# Trailer pit question



## 24Buds (Dec 5, 2008)

Do you need license plate trailer tags on a BBQ pit trailer?


----------



## fireBoy (Jul 5, 2008)

yes, it is a trailer like every other.


----------



## 24Buds (Dec 5, 2008)

I figured, but see lots of them without tags. Just checking. Thanks


----------



## tdgal (Jun 16, 2009)

*Plates*

I had a pit without plates, hauled it from San Antonio, to Beaumont, and all over the greater Houston area. Never had a problem. My pit was under 5000lbs and was told I didn't need plates.

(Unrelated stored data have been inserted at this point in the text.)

-- ==== Sys2Proof/Laws/Fields.lean ====
section
/-! SUPPORT. The fields of the state that the shared operations leave as they were, and how an updated list reads. -/

namespace Sys2Proof.Machine

@[simp] theorem upd_length (l : List α) (i : Nat) (f : α → α) : (upd l i f).length = l.length := by simp [upd]
theorem upd_upd (l : List α) (i : Nat) (f g : α → α) : upd (upd l i f) i g = upd l i fun x => g (f x) := by
  simp [upd, List.modify_modify_eq, Function.comp_def]
theorem nth_upd [Inhabited α] (l : List α) (i k : Nat) (f : α → α) : nth (upd l i f) k = if i = k ∧ k < l.length then f (nth l k) else nth l k := by
  unfold nth upd; simp only [List.getD_eq_getElem?_getD, List.getElem?_modify]
  rcases Nat.lt_or_ge k l.length with h | h
  · by_cases hk : i = k <;> simp [h, hk]
  · simp [h, Nat.not_lt.2 h]
theorem upd_congr [Inhabited α] (l : List α) (i : Nat) (f g : α → α) (h : f (nth l i) = g (nth l i)) : upd l i f = upd l i g := by
  apply List.ext_getElem (by simp)
  intro n h1 h2
  simp only [upd_length] at h1
  simp only [upd, List.getElem_modify]
  split
  · have e : nth l n = l[n] := by rw [nth, List.getD_eq_getElem?_getD, List.getElem?_eq_getElem h1]; rfl
    subst_vars; rw [← e]; exact h
  · rfl
theorem stage_modStage (i k : Nat) (f : Stage → Stage) (s : State) :
    (s.modStage i f).stage k = if i = k ∧ k < s.stages.length then f (s.stage k) else s.stage k := nth_upd _ _ _ _
theorem path_modPath (i k : Nat) (f : Path → Path) (s : State) :
    (s.modPath i f).path k = if i = k ∧ k < s.paths.length then f (s.path k) else s.path k := nth_upd _ _ _ _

Maybe I was just lucky, now I'm wondering maybe I'll look up in TxDot.


----------



## jdot7749 (Dec 1, 2008)

You need plates on all trailers but if the weight is less than 4 or 5 thou pounds and it's recreational you don't need a title to get plates.


----------



## BillyG (Oct 19, 2004)

I always just put my boat trailer one on.


----------



## tbone2374 (Feb 27, 2010)

No of course not... it's a BBQ PIT Man!!! Here's your sign!


----------



## Slimshady (Jan 11, 2005)

fireBoy said:


> yes, it is a trailer like every other.


For the sake of argument, because it has wheels its a trailer? Is a log splitter with wheels a trailer and require tags? Wouldn't think so.

I've heard the argument its not a trailer but a piece of equipment. Not saying its going to get you out of a ticket though.


----------



## tdgal (Jun 16, 2009)

Maybe if you build a pitt on a Lo-boy trailer it has tags. I had a pit only on wheels (walk around pit)????


----------



## CoastalOutfitters (Aug 20, 2004)

if it is big enough to block your truck tail lights deff. yes.

and do put both tail lights on it

i think thats where they draw the line on logsplitters and cement mixers and empty car haulers


----------



## tbone2374 (Feb 27, 2010)

I think officer discretion could enter into that citation!


----------